::: Provided records
-- ==== Sys2Proof/Machine/Permits.lean ====
section
/-! DEFINITION. Judging permit entries (chapter 10). -/

namespace Sys2Proof.Machine

/-- What a change notice or a condition names (R174, R177). -/
inductive Subject
  | door (d : DoorId)
  | ramp (r : RampId)
  | zone (z : ZoneId)
  | pin (p : PinId)
  | node (n : PosId)
  deriving DecidableEq, Repr

/-- The subject a condition names. -/
def Condition.subject : Condition → Option Subject
  | .cleared => none
  | .door d _ => some (.door d)
  | .ramp r _ => some (.ramp r)
  | .zone z _ => some (.zone z)
  | .pin p _ => some (.pin p)
  | .node n _ _ => some (.node n)

namespace State

/-- A node's input, where it exists: the position is PRESENT, has a last reply, and that reply carries the input (R174). -/
def nodeInput (s : State) (n : PosId) (k : Fin 16) : Option Bool :=
  if (s.position n).presence == .present then
    match (s.position n).lastReply, (s.position n).cfg.cls with
    | some w, .general => some (w.getLsbD k.val)
    | some w, .sensor => if k.val < 8 then some (w.getLsbD k.val) else none
    | _, _ => none
  else none

/-- A condition holds (R174). -/
def holds (s : State) : Condition → Bool
  | .cleared => false
  | .door d states => states.getLsbD (s.door d).state.ctorIdx
  | .ramp r states => states.getLsbD (s.ramp r).state.ctorIdx
  | .zone z states => states.getLsbD (s.zone z).state.ctorIdx
  | .pin p active => (s.pin p).cfg.function.isInput && (s.pin p).active == active
  | .node n k active => s.nodeInput n k == some active

/-- The entry in use that guards an action (R173). -/
def guardOf (s : State) (a : PermitAction) : Option PermitId :=
  (each 16).find? fun k => (s.permit k).used && (s.permit k).action == a

/-- Every condition in use of an entry holds (R175). -/
def satisfied (s : State) (k : PermitId) : Bool := (s.permit k).conditions.all s.holds

/-- The guarding entry that is not satisfied; none when the action is permitted (R175). -/
def forbids (s : State) (a : PermitAction) : Option PermitId :=
  match s.guardOf a with
  | some k => if s.satisfied k then none else some k
  | none => none

/-- The entry names the subject in a condition in use. -/
def namesSubject (s : State) (k : PermitId) (x : Subject) : Bool :=
  (s.permit k).conditions.any fun c => c.subject == some x

/-- The action of a ramp's motion in a direction. -/
def rampAction (r : RampId) : Direction → PermitAction
  | .lower => .rampLower r
  | .raise => .rampRaise r

end State

end Sys2Proof.Machine
end

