-- ==== Sys2Proof/Machine/Interlock.lean ====
section
/-! DEFINITION. Claims, withdrawals, change notices, and the ramp motion they reach (5.4, 9.3 to 9.5, 10.4).

A grant tells a claimant, which may change a ramp's or a door's state; the change reaches the Permit Table, which may halt
a ramp; the halt withdraws a claim, and the units freed may be granted in turn. The operations here take what a signal
leads to as the argument `k`, and `react` closes the circle (log entry 16). -/

namespace Sys2Proof.Machine

/-- What one block tells another within an operation. -/
inductive Signal
  /-- A claimant is told its claim is granted (R87). -/
  | granted (c : Claimant)
  /-- The Permit Table is told that a subject changed (R177). -/
  | changed (x : Subject)
  deriving DecidableEq, Repr

namespace State

/-- Tell the claimants of a settled account. -/
def tell (k : Signal → State → State) (r : State × List Claimant) : State := r.2.foldl (fun s c => k (.granted c) s) r.1

/-- Withdraw a claimant's claim and run the grant pass; nothing when it has none (R90). -/
def withdrawWith (k : Signal → State → State) (c : Claimant) (s : State) : State :=
  if (s.account.find c).isSome then tell k (s.modAccount (·.drop c)).settle else s

/-- Make a claim that does not stand yet: it joins the pending list, the grant pass runs, and LOAD_WAIT is posted if it is
still pending (R89). -/
def newClaimWith (k : Signal → State → State) (c : Claimant) (cls : ClaimClass) (units : Nat) (s : State) : State :=
  let r := (s.modAccount fun a => a.add c cls units).settle
  tell k (if r.1.account.isPending c then (r.1.post .loadWait c.val (twoPart cls.ctorIdx units), r.2) else r)

/-- Make a claim; one that stands with the same class is left as it is, one of another class is replaced (R85). -/
def claimWith (k : Signal → State → State) (c : Claimant) (cls : ClaimClass) (units : Nat) (s : State) : State :=
  match s.account.find c with
  | some old => if old.cls == cls then s else newClaimWith k c cls units (withdrawWith k c s)
  | none => newClaimWith k c cls units s

/-- Withdraw the claim of the pin that holds a function, where a pin does. -/
def withdrawPinWith (k : Signal → State → State) (f : PinFunction) (s : State) : State :=
  match s.claimantOf f with
  | some c => withdrawWith k c s
  | none => s

/-! ### Ramp motion -/

/-- The duty of a travelling ramp in percent (R164). -/
def dutyPercent (x : Ramp) : Nat :=
  let d := match x.speed with
    | .creep => x.cfg.creepDuty
    | .normal => x.cfg.runDuty
  if x.slowMark then min d x.cfg.slowDuty else d

/-- D = P × duty ÷ 100, rounded down (R164). -/
def dutyCounts (x : Ramp) : Nat := x.cfg.valvePeriod * dutyPercent x / 100

/-- The slow point is reached: the slow mark is set and the duty loaded (R164). -/
def slowPoint (r : RampId) (s : State) : State :=
  let s := s.modRamp r fun x => { x with slowMark := true }
  s.loadDuty (.rampValve r) (dutyCounts (s.ramp r))

/-- On leaving LOWERING or RAISING: the pair and the capture stop and the compare is disarmed (R164). -/
def stopTravel (r : RampId) (s : State) : State :=
  match (s.ramp r).state with
  | .lowering | .raising =>
    ((s.stopChannel (.rampValve r)).stopChannel (.rampSpeed r)).disarm (.rampEncoder r)
  | _ => s

/-- The motion ends and the ramp's state, reason and timers are those of a halt (R168, R169). -/
def haltFields (r : RampId) (dest : RampState) (why : RampReason) (s : State) : State :=
  (stopTravel r s).modRamp r fun x => { x with state := dest, reason := why, grace := none, timer := none }

/-- A ramp goes HELD or enters FAULT (R168, R169); `dropped` is the permit entry of a permit halt. -/
def haltWith (k : Signal → State → State) (r : RampId) (dest : RampState) (why : RampReason) (dropped : Option PermitId)
    (s : State) : State :=
  let s := (withdrawWith k (driveClaimant r) (haltFields r dest why s)).postRamp r
  let s := match dropped with
    | some e => s.post .permitDropped (r.val + 1) (BitVec.ofNat 16 e.val)
    | none => s
  k (.changed (.ramp r)) s

/-- A ramp comes to rest in LANDED or STOWED: its claims are withdrawn and its timers stopped (R166, R167, R170). -/
def restWith (k : Signal → State → State) (r : RampId) (dest : RampState) (s : State) : State :=
  let s := stopTravel r s
  let s := s.modRamp r fun x => { x with state := dest, reason := .limit, grace := none, timer := none }
  let s := withdrawPinWith k (.rampBeacon r) (withdrawWith k (driveClaimant r) s)
  k (.changed (.ramp r)) (s.postRamp r)

/-- Enter LOWERING or RAISING (R164, R165); a land limit already active on entry to LOWERING ends the travel (log entry 20). -/
def travelWith (k : Signal → State → State) (r : RampId) (dir : Direction) (s : State) : State :=
  let lowering := dir == .lower
  let s := s.modRamp r fun x =>
    { x with state := if lowering then .lowering else .raising, reason := .none, timer := none, lockWanted := true,
             slowMark := false }
  let x := s.ramp r
  let s := (s.setDirection (.rampEncoder r) lowering).1
  let s := s.startPair (.rampValve r) x.cfg.valvePeriod (dutyCounts x)
  let s := s.startCapture (.rampSpeed r) x.cfg.minInterval (x.cfg.stallTime * 1000)
  let a := s.armCompare (.rampEncoder r) (if lowering then x.cfg.travel - x.cfg.slowLand else x.cfg.slowStow)
  let s := if a.2 then slowPoint r a.1 else a.1
  let s := k (.changed (.ramp r)) (s.postRamp r)
  if (s.ramp r).state == .lowering && s.landLimit r then restWith k r .landed s else s

/-- Enter LOCKING (R166); a locked limit already active on entry ends it (log entry 20). -/
def lockingWith (k : Signal → State → State) (r : RampId) (s : State) : State :=
  let s := stopTravel r s
  let s := s.modRamp r fun x =>
    { x with state := .locking, reason := .limit, lockWanted := false, timer := ms x.cfg.lockTime }
  let s := k (.changed (.ramp r)) (s.postRamp r)
  if (s.ramp r).state == .locking && s.lockedLimit r then restWith k r .stowed s else s

/-- Enter UNLOCKING (R163). -/
def unlockingWith (k : Signal → State → State) (r : RampId) (s : State) : State :=
  let s := s.modRamp r fun x =>
    { x with state := .unlocking, reason := .none, lockWanted := true, timer := ms x.cfg.unlockTime }
  k (.changed (.ramp r)) (s.postRamp r)

/-- A ramp takes the grant of its drive claim in AWAITING_LOAD (R162). -/
def driveGrantedWith (k : Signal → State → State) (r : RampId) (s : State) : State :=
  if (s.ramp r).state == .awaitingLoad then
    match (s.ramp r).startDir with
    | .lower => if s.lockedLimit r then unlockingWith k r s else travelWith k r .lower s
    | .raise => if s.stowLimit r then lockingWith k r s else travelWith k r .raise s
  else s

/-! ### Door grants -/

/-- A MAGNET door in REOPENING with its open limit active takes the grant of its holdback (R147). -/
def holdbackGrantedWith (k : Signal → State → State) (d : DoorId) (s : State) : State :=
  if (s.door d).state == .reopening && s.openLimit d then
    let s := s.modDoor d fun x => { x with state := .opened, reason := .limit, timer := none }
    k (.changed (.door d)) (s.postDoor d)
  else s

/-- The grant of a release claim starts the pulse (R141). -/
def releaseGranted (d : DoorId) (s : State) : State :=
  s.modDoor d fun x =>
    if x.state == .releasing && x.timer.isNone then { x with timer := ms x.cfg.pulse } else x

/-- A claimant takes the grant of its claim, if it still stands granted (R87). -/
def grantedWith (k : Signal → State → State) (c : Claimant) (s : State) : State :=
  if s.account.isGranted c then
    match claimantRamp c, claimantPin c with
    | some r, _ => driveGrantedWith k r s
    | none, some p =>
      match (s.pin p).cfg.function with
      | .doorHoldback d => if (s.door d).cfg.kind == .magnet then holdbackGrantedWith k d s else s
      | .doorRelease d => if (s.door d).cfg.kind == .latch then releaseGranted d s else s
      | _ => s
    | none, none => s
  else s

/-! ### Re-evaluation of driven ramps (R178) -/

/-- The entry that guards a driven ramp's current direction. -/
def driveGuard (s : State) (r : RampId) : Option PermitId :=
  if (s.ramp r).state.driven then s.guardOf (rampAction r (s.ramp r).direction) else none

/-- Judge one driven ramp's entry at once; the ramp halts if it is not satisfied (R178, R179). -/
def judgeWith (k : Signal → State → State) (r : RampId) (s : State) : State :=
  match s.driveGuard r with
  | some e => if s.satisfied e then s else haltWith k r .held .permit (some e) s
  | none => s

/-- Judge one driven ramp on a notice, if its entry names the subject. -/
def judgeOnWith (k : Signal → State → State) (x : Subject) (s : State) (r : RampId) : State :=
  match s.driveGuard r with
  | some e => if s.namesSubject e x then judgeWith k r s else s
  | none => s

/-- What a signal leads to. Every second round at the least halts a ramp or brings it to rest, only a motion word drives it
again, and there are two ramps: with no ramp driven a notice changes nothing, so the rounds suffice. -/
def react : Nat → Signal → State → State
  | 0, _, s => s
  | n + 1, .granted c, s => grantedWith (react n) c s
  | n + 1, .changed x, s => (each 2).foldl (judgeOnWith (react n) x) s

/-- The rounds of `react` that the blocks use. -/
def signal : Signal → State → State := react 8

/-- A change notice to the Permit Table (R177). -/
def changed (x : Subject) (s : State) : State := signal (.changed x) s

def withdraw (c : Claimant) (s : State) : State := withdrawWith signal c s
def withdrawPin (f : PinFunction) (s : State) : State := withdrawPinWith signal f s

/-- Claim for the pin that holds a function with its record's units; nothing where no pin holds it. -/
def claimPinWith (k : Signal → State → State) (f : PinFunction) (cls : ClaimClass) (s : State) : State :=
  match s.pinOf f with
  | some p => claimWith k (pinClaimant p) cls (s.pin p).cfg.units s
  | none => s

def claimPin (f : PinFunction) (cls : ClaimClass) (s : State) : State := claimPinWith signal f cls s

/-- Signals as usual, but for the grant of a function's own claim, which the operation that makes the claim takes itself. -/
def signalBut (f : PinFunction) : Signal → State → State
  | .granted c, s => if s.claimantOf f == some c then s else signal (.granted c) s
  | .changed x, s => changed x s

end State

end Sys2Proof.Machine
end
::::::
Set down exactly the lines of the data above, beginning with the line that has "(react n) c s" and ending with the line that has "def claimPin (f", and no others.

  | n + 1, .granted c, s => grantedWith (react n) c s
  | n + 1, .changed x, s => (each 2).foldl (judgeOnWith (react n) x) s

/-- The rounds of `react` that the blocks use. -/
def signal : Signal → State → State := react 8

/-- A change notice to the Permit Table (R177). -/
def changed (x : Subject) (s : State) : State := signal (.changed x) s

def withdraw (c : Claimant) (s : State) : State := withdrawWith signal c s
def withdrawPin (f : PinFunction) (s : State) : State := withdrawPinWith signal f s

/-- Claim for the pin that holds a function with its record's units; nothing where no pin holds it. -/
def claimPinWith (k : Signal → State → State) (f : PinFunction) (cls : ClaimClass) (s : State) : State :=
  match s.pinOf f with
  | some p => claimWith k (pinClaimant p) cls (s.pin p).cfg.units s
  | none => s

def claimPin (f : PinFunction) (cls : ClaimClass) (s : State) : State := claimPinWith signal f cls s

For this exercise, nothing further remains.